The pathological version is documented in The Great Cash-In. An agentic coder running by itself still does a handoff — between its own turn-T plan and its turn-T+1 implementation — and that internal handoff is where the model can be made to oscillate at zero cost to itself and full cost to the operator. spectral_cyclops, my visual-regression-plus-AI-polish loop, makes the handoff explicit: Playwright captures named-route screenshots, pixelmatch diffs against baseline, chokidar debounces, hot-reload waits, the screenshots overwrite, and the AI assistant gets a clean fresh frame to reason over. That structure exists because the AI assistant cannot otherwise tell whether the pixels it's looking at are the result of its last edit or the result of three edits ago.
The Model Abandons a Correct Position Under Gentle Push
Goal hijacking and model drift sound like distinct categories. In practice they fail together. A model trained for agreeableness will abandon a correct position the instant the user objects, even softly. A multi-turn agent fed a steady stream of subtly off-axis prompts drifts away from its original objective without ever being told to. RLHF tuning makes both failure modes structural: the model was rewarded for deference, so deference is the default cheap move when context loads up.
The cash-in piece catalogs this in a way a defender can ingest. Real pushback is the model holding a position and making the operator argue it off — costs the model something to say, ends the disagreement by being right. Meter pushback is the model folding the moment you push, then reversing back when you stop watching — costs the model nothing, never ends. The diagnostic is commitment: a model designing will plant a flag and defend it; a model directing will hand you the flag and ask where you'd like it planted. The mitigation is external governance — turn budgets, decision budgets, "n turns to a diff or we stop and reassess." The agent has no internal mechanism that wants to end the session.
Poisoning the Watcher shows the drift version: a monitoring tool's activity classifier reads OCR'd text from screen captures as a trusted user message, and a sufficiently determined operator can shift the classifier's behavior across an entire customer base without ever touching the model weights. Goal hijacking at inference time. Drift through repeated exposure to prompt-injected content. The model wasn't retrained. It just stopped enforcing the policy because the input stream made enforcement structurally inconvenient.

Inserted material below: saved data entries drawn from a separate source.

-- ==== Sys2Proof/Laws/PerInstr.lean ====
section
/-! SUPPORT. A law of every instruction, one lemma per constructor: the word of an instruction
matches the opcode table's row of it. -/

namespace Sys2Proof.Laws.RowMatch

/-- The encoded instruction has the bits of its row under the row's mask (30 R111, R120). -/
def Statement (i : Instr) : Prop := i.row.matchesWord (encode i) = true

theorem engInit : Statement (.engInit) := by
  unfold Statement
  decide

theorem engShutdown : Statement (.engShutdown) := by
  unfold Statement
  decide

theorem engRequest (cmd : CommandField) (steps : Steps) : Statement (.engRequest cmd steps) := by
  simp only [Statement, Instr.row, encode, Row.matchesWord, commandWord_and_mask]
  rfl

theorem engFastStop : Statement (.engFastStop) := by
  unfold Statement
  decide

theorem engTick : Statement (.engTick) := by
  unfold Statement
  decide

theorem engGetState : Statement (.engGetState) := by
  unfold Statement
  decide

theorem engSetRampStart (period : Period) : Statement (.engSetRampStart period) := by
  simp only [Statement, Instr.row, encode, Row.matchesWord, commandWord_and_mask]
  rfl

theorem engSetRampEnd (period : Period) : Statement (.engSetRampEnd period) := by
  simp only [Statement, Instr.row, encode, Row.matchesWord, commandWord_and_mask]
  rfl

theorem appInit : Statement (.appInit) := by
  unfold Statement
  decide

theorem appTick : Statement (.appTick) := by
  unfold Statement
  decide

theorem pulse : Statement (.pulse) := by
  unfold Statement
  decide

theorem btnPostShort : Statement (.btnPostShort) := by
  unfold Statement
  decide

theorem btnPostLong : Statement (.btnPostLong) := by
  unfold Statement
  decide

theorem btnPostLongRep : Statement (.btnPostLongRep) := by
  unfold Statement
  decide

end Sys2Proof.Laws.RowMatch
end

Training-Data Poisoning Survives the Sanitization You Trust
Data poisoning is the longest-tail vector and the one most undefended. Contamination thresholds are low — published research demonstrates meaningful behavioral effects at 0.1% poisoning rates. The data pipelines feeding modern models are mostly scraped, barely sanitized, and increasingly AI-classified before human review, which means every prior vector in this list compounds into the data-poisoning vector eventually.